Autobiographies
Do you recognize any (all?) of the 13(or so)-year-olds above? (To check, hover your cursor over a photograph and it will reveal the name.) The photos are shown in the order the bios were received - I hope to rotate new ones in as further bios are submitted.
The origins of this project began with Ken Johnston before the 2009 Reunion, and I asked him to speak on the night. Briefly, he made the point that it's great to meet people at the Reunion, but,
• there isn't enough time to get round everyone, or to ...
• take the time to talk to those you do meet and learn what they've been doing for the past 50+ years, and ...
• many people you’d like to see don't attend, for various reasons.
Ken felt that it would be a worthwhile project to get each of us - those who are interested - to write a one-pager on "where I've been/what I've been doing for the last 50 years" and share it with everyone else. The problem was how to compile/print/distribute these. So we put our heads together and came up with this text-and-photographs Internet implementation. Ken wrote his, and we produced a draft webpage format with photographs.
We decided that we would wait until we had half a dozen completed bios before launch - it's taken more than a year to get to that point! General appeals didn't work (we only got one response, from Bill and Jean (Anderson) Duncan - which was much appreciated) beyond that zilch, nada! People seem to like the concept - but never get around to contributing. Though tempted to give up, we decided to see if personal, one-on-one appeals would elicit some response - this is the result of those efforts.

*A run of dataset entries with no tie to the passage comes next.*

def mapIXP : List RegSpec :=
  [ ⟨0x040, 1, 0x4, fun _ _ => 0x8, [⟨0, 2, .rw, .ranges [(0, 2)]⟩, ⟨2, 1, .rw, .any⟩, ⟨3, 1, .rw, .any⟩, ⟨16, 1, .wo, .any⟩, ⟨17, 1, .ro, .any⟩]⟩
  , ⟨0x044, 1, 0x4, fun _ _ => 0x50, [⟨0, 10, .rw, .any⟩, ⟨16, 6, .rw, .any⟩]⟩
  , ⟨0x048, 1, 0x4, fun _ _ => 0x50, [⟨0, 10, .ro, .any⟩, ⟨16, 6, .ro, .any⟩]⟩
  , ⟨0x04C, 1, 0x4, fun _ _ => 0x0, [⟨0, 32, .ro, .any⟩]⟩
  , ⟨0x050, 1, 0x4, fun _ _ => 0x0, [⟨0, 6, .ro, .any⟩, ⟨8, 2, .ro, .any⟩, ⟨10, 1, .ro, .any⟩, ⟨11, 1, .ro, .any⟩, ⟨12, 1, .ro, .any⟩]⟩
  , ⟨0x054, 1, 0x4, fun _ _ => 0x0, [⟨0, 32, .ro, .any⟩]⟩
  , ⟨0x058, 1, 0x4, fun _ _ => 0x0, [⟨0, 32, .ro, .any⟩]⟩
  , ⟨0x05C, 1, 0x4, fun _ _ => 0x0, [⟨0, 32, .ro, .any⟩]⟩
  , ⟨0x060, 1, 0x4, fun _ _ => 0x0, [⟨0, 16, .ro, .any⟩, ⟨16, 8, .ro, .any⟩, ⟨24, 8, .ro, .any⟩]⟩
  , ⟨0x064, 1, 0x4, fun _ _ => 0x0, [⟨0, 32, .rw, .any⟩]⟩
  , ⟨0x068, 1, 0x4, fun _ _ => 0x0, [⟨0, 32, .rw, .any⟩]⟩
  , ⟨0x06C, 1, 0x4, fun _ _ => 0xA0, [⟨0, 1, .rw, .any⟩, ⟨1, 1, .rw, .any⟩, ⟨4, 8, .rw, .ranges [(1, 255)]⟩, ⟨16, 6, .rw, .any⟩]⟩
  , ⟨0x070, 1, 0x4, fun _ _ => 0x0, [⟨0, 32, .ro, .any⟩]⟩
  , ⟨0x074, 1, 0x4, fun _ _ => 0x0, [⟨0, 32, .ro, .any⟩]⟩
  , ⟨0x100, 1, 0x4, fun _ _ => 0x0, [⟨0, 26, .ro, .any⟩]⟩
  , ⟨0x100, 64, 0x4, fun _ k => BitVec.ofNat 32 (k * 0xF424), [⟨0, 26, .rw, .any⟩]⟩
  , ⟨0x200, 64, 0x4, fun _ k => BitVec.ofNat 32 (k * 0xF424), [⟨0, 26, .ro, .any⟩]⟩
  , ⟨0x300, 16, 0x4, fun _ _ => 0x0, [⟨0, 6, .rw, .any⟩, ⟨8, 1, .rw, .any⟩, ⟨16, 1, .w1c, .any⟩]⟩ ]

def mapSWC : List RegSpec :=
  [ ⟨0x040, 1, 0x4, fun _ _ => 0xC, [⟨0, 1, .rw, .any⟩, ⟨1, 1, .rw, .any⟩, ⟨2, 1, .rw, .any⟩, ⟨3, 1, .rw, .any⟩, ⟨8, 4, .rw, .any⟩]⟩
  , ⟨0x044, 1, 0x4, fun _ _ => 0x7, [⟨0, 1, .rw, .any⟩, ⟨1, 1, .rw, .any⟩, ⟨2, 1, .rw, .any⟩]⟩
  , ⟨0x048, 1, 0x4, fun _ _ => 0x1000C8, [⟨0, 8, .rw, .ranges [(0, 200)]⟩, ⟨16, 8, .rw, .ranges [(1, 255)]⟩]⟩
  , ⟨0x04C, 1, 0x4, fun _ _ => 0x12C, [⟨0, 16, .rw, .any⟩]⟩
  , ⟨0x050, 1, 0x4, fun _ _ => 0x3E8, [⟨0, 16, .rw, .ranges [(1, 65535)]⟩]⟩
  , ⟨0x054, 1, 0x4, fun _ _ => 0x0, [⟨0, 10, .rw, .any⟩, ⟨16, 1, .rw, .any⟩]⟩
  , ⟨0x058, 1, 0x4, fun _ _ => 0x0, [⟨0, 2, .ro, .any⟩, ⟨2, 1, .ro, .any⟩, ⟨8, 8, .ro, .any⟩]⟩
  , ⟨0x060, 1, 0x4, fun _ _ => 0x0, [⟨0, 32, .ro, .any⟩]⟩
  , ⟨0x064, 1, 0x4, fun _ _ => 0x0, [⟨0, 32, .ro, .any⟩]⟩
  , ⟨0x068, 1, 0x4, fun _ _ => 0x0, [⟨0, 32, .ro, .any⟩]⟩
  , ⟨0x06C, 1, 0x4, fun _ _ => 0x0, [⟨0, 32, .ro, .any⟩]⟩
  , ⟨0x070, 1, 0x4, fun _ _ => 0x0, [⟨0, 1, .wo, .any⟩]⟩
  , ⟨0x100, 64, 0x4, fun _ k => BitVec.ofNat 32 ((k % 2) * 0x11), [⟨0, 1, .rw, .any⟩, ⟨4, 1, .ro, .any⟩, ⟨8, 1, .ro, .any⟩]⟩
  , ⟨0x200, 64, 0x4, fun _ k => BitVec.ofNat 32 ((k % 4) * 0x11), [⟨0, 2, .rw, .any⟩, ⟨4, 2, .ro, .any⟩, ⟨8, 1, .ro, .any⟩]⟩
  , ⟨0x300, 64, 0x4, fun _ k => BitVec.ofNat 32 ((k % 4) * 0x11), [⟨0, 2, .rw, .any⟩, ⟨4, 2, .ro, .any⟩, ⟨8, 1, .ro, .any⟩]⟩ ]

def mapTAW : List RegSpec :=
  [ ⟨0x040, 1, 0x4, fun _ _ => 0x0, [⟨0, 3, .rw, .any⟩, ⟨4, 4, .rw, .any⟩, ⟨31, 1, .ro, .any⟩]⟩
  , ⟨0x044, 1, 0x4, fun _ _ => 0x0, [⟨0, 14, .rw, .any⟩]⟩
  , ⟨0x048, 1, 0x4, fun _ _ => 0x0, [⟨0, 2, .ro, .any⟩, ⟨16, 14, .ro, .any⟩]⟩
  , ⟨0x04C, 1, 0x4, fun _ _ => 0x0, [⟨0, 32, .ro, .any⟩]⟩
  , ⟨0x050, 12, 0x4, fun _ _ => 0x0, [⟨0, 32, .rw, .any⟩]⟩ ]

def mapFDBX : List RegSpec :=
  [ ⟨0x080, 1, 0x4, fun _ _ => 0x0, [⟨0, 6, .rw, .any⟩, ⟨8, 1, .rw, .any⟩, ⟨16, 12, .rw, .any⟩, ⟨28, 1, .rw, .any⟩, ⟨29, 1, .rw, .any⟩]⟩ ]

def mapMIRR : List RegSpec :=
  [ ⟨0x040, 1, 0x4, fun _ _ => 0x0, [⟨0, 1, .rw, .any⟩, ⟨1, 1, .rw, .any⟩, ⟨4, 4, .rw, .any⟩, ⟨8, 6, .rw, .ranges [(0, 30)]⟩, ⟨16, 12, .rw, .any⟩]⟩
  , ⟨0x044, 1, 0x4, fun _ _ => 0x0, [⟨0, 14, .rw, .ranges [(0, 0), (64, 9216)]⟩]⟩
  , ⟨0x048, 1, 0x4, fun _ _ => 0x0, [⟨0, 32, .rw, .any⟩]⟩
  , ⟨0x04C, 1, 0x4, fun _ _ => 0x0, [⟨0, 1, .rw, .any⟩]⟩
  , ⟨0x050, 1, 0x4, fun _ _ => 0x0, [⟨0, 32, .rw, .any⟩]⟩
  , ⟨0x054, 1, 0x4, fun _ _ => 0x0, [⟨0, 1, .rw, .any⟩]⟩
  , ⟨0x058, 1, 0x4, fun _ _ => 0x0, [⟨0, 32, .ro, .any⟩]⟩
  , ⟨0x05C, 1, 0x4, fun _ _ => 0x0, [⟨0, 32, .ro, .any⟩]⟩ ]

def mapPORT : List RegSpec :=
  [ ⟨0x040, 1, 0x4, fun _ _ => 0x10010, [⟨0, 1, .rw, .any⟩, ⟨1, 2, .rw, .ranges [(0, 2)]⟩, ⟨3, 1, .rw, .any⟩, ⟨4, 2, .rw, .ranges [(0, 2)]⟩, ⟨6, 3, .rw, .any⟩, ⟨16, 12, .rw, .ranges [(1, 4094)]⟩, ⟨28, 2, .rw, .any⟩]⟩
  , ⟨0x044, 1, 0x4, fun _ _ => 0x0, [⟨0, 1, .ro, .any⟩, ⟨1, 3, .ro, .any⟩]⟩
  , ⟨0x048, 1, 0x4, fun i _ => BitVec.ofNat 32 (Config.maxLenReset i), [⟨0, 14, .rw, .any⟩]⟩
  , ⟨0x04C, 1, 0x4, fun _ _ => 0xFAC681, [⟨0, 24, .rw, .any⟩]⟩
  , ⟨0x050, 1, 0x4, fun _ _ => 0x0, [⟨0, 1, .rw, .any⟩]⟩
  , ⟨0x054, 1, 0x4, fun i _ => BitVec.ofNat 32 (Config.ingLat i), [⟨0, 32, .rw, .any⟩]⟩
  , ⟨0x058, 1, 0x4, fun i _ => BitVec.ofNat 32 (Config.egrLat i), [⟨0, 32, .rw, .any⟩]⟩
  , ⟨0x05C, 1, 0x4, fun i _ => BitVec.ofNat 32 (Config.preReset i), [⟨0, 1, .rw, .any⟩, ⟨1, 1, .rw, .any⟩, ⟨2, 2, .rw, .any⟩, ⟨8, 8, .rw, .any⟩, ⟨16, 7, .rw, .any⟩, ⟨24, 2, .ro, .any⟩]⟩
  , ⟨0x060, 1, 0x4, fun _ _ => 0x0, [⟨0, 1, .rw, .any⟩, ⟨1, 1, .rw, .any⟩, ⟨8, 8, .rw, .any⟩, ⟨16, 8, .rw, .any⟩, ⟨24, 1, .rw, .any⟩]⟩
  , ⟨0x064, 1, 0x4, fun i _ => BitVec.ofNat 32 (Config.plcaReset i), [⟨0, 8, .rw, .any⟩, ⟨8, 8, .rw, .any⟩, ⟨16, 8, .rw, .any⟩]⟩
  , ⟨0x068, 1, 0x4, fun _ _ => 0x0, [⟨0, 1, .ro, .any⟩, ⟨1, 1, .ro, .any⟩, ⟨8, 3, .ro, .any⟩]⟩
  , ⟨0x080, 1, 0x4, fun _ _ => 0x0, [⟨0, 32, .ro, .any⟩]⟩
  , ⟨0x084, 1, 0x4, fun _ _ => 0x0, [⟨0, 32, .ro, .any⟩]⟩
  , ⟨0x088, 1, 0x4, fun _ _ => 0x0, [⟨0, 32, .ro, .any⟩]⟩
  , ⟨0x08C, 1, 0x4, fun _ _ => 0x0, [⟨0, 32, .ro, .any⟩]⟩
  , ⟨0x090, 1, 0x4, fun _ _ => 0x0, [⟨0, 32, .ro, .any⟩]⟩
  , ⟨0x094, 1, 0x4, fun _ _ => 0x0, [⟨0, 32, .ro, .any⟩]⟩
  , ⟨0x098, 1, 0x4, fun _ _ => 0x0, [⟨0, 32, .ro, .any⟩]⟩
  , ⟨0x09C, 1, 0x4, fun _ _ => 0x0, [⟨0, 32, .ro, .any⟩]⟩
  , ⟨0x0A0, 1, 0x4, fun _ _ => 0x0, [⟨0, 32, .ro, .any⟩]⟩
  , ⟨0x0A4, 1, 0x4, fun _ _ => 0x0, [⟨0, 32, .ro, .any⟩]⟩
  , ⟨0x0A8, 1, 0x4, fun _ _ => 0x0, [⟨0, 32, .ro, .any⟩]⟩
  , ⟨0x0AC, 1, 0x4, fun _ _ => 0x0, [⟨0, 32, .ro, .any⟩]⟩
  , ⟨0x0B0, 1, 0x4, fun _ _ => 0x0, [⟨0, 32, .ro, .any⟩]⟩
  , ⟨0x0B4, 1, 0x4, fun _ _ => 0x0, [⟨0, 32, .ro, .any⟩]⟩
  , ⟨0x0B8, 1, 0x4, fun _ _ => 0x0, [⟨0, 1, .wo, .any⟩]⟩
  , ⟨0x100, 8, 0x4, fun _ k => BitVec.ofNat 32 (k * 0x249249), [⟨0, 24, .rw, .any⟩]⟩ ]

As you'll see, the format is based loosely on the school photographs page unveiled previously, with space for 6 photographs across the top - 3 photos from schooldays and 3 from later life, and the ability to add some illustrative photographs to the body of text. Personally I find them all interesting and informative, and the top-line photographs quite fascinating - the three on the left showing us maturing physically through our time at Morgan, from a kid of 13 to a young adult of 17 or 18, and the range from 1 to 6 showing the life-time process of ageing over some 60 years.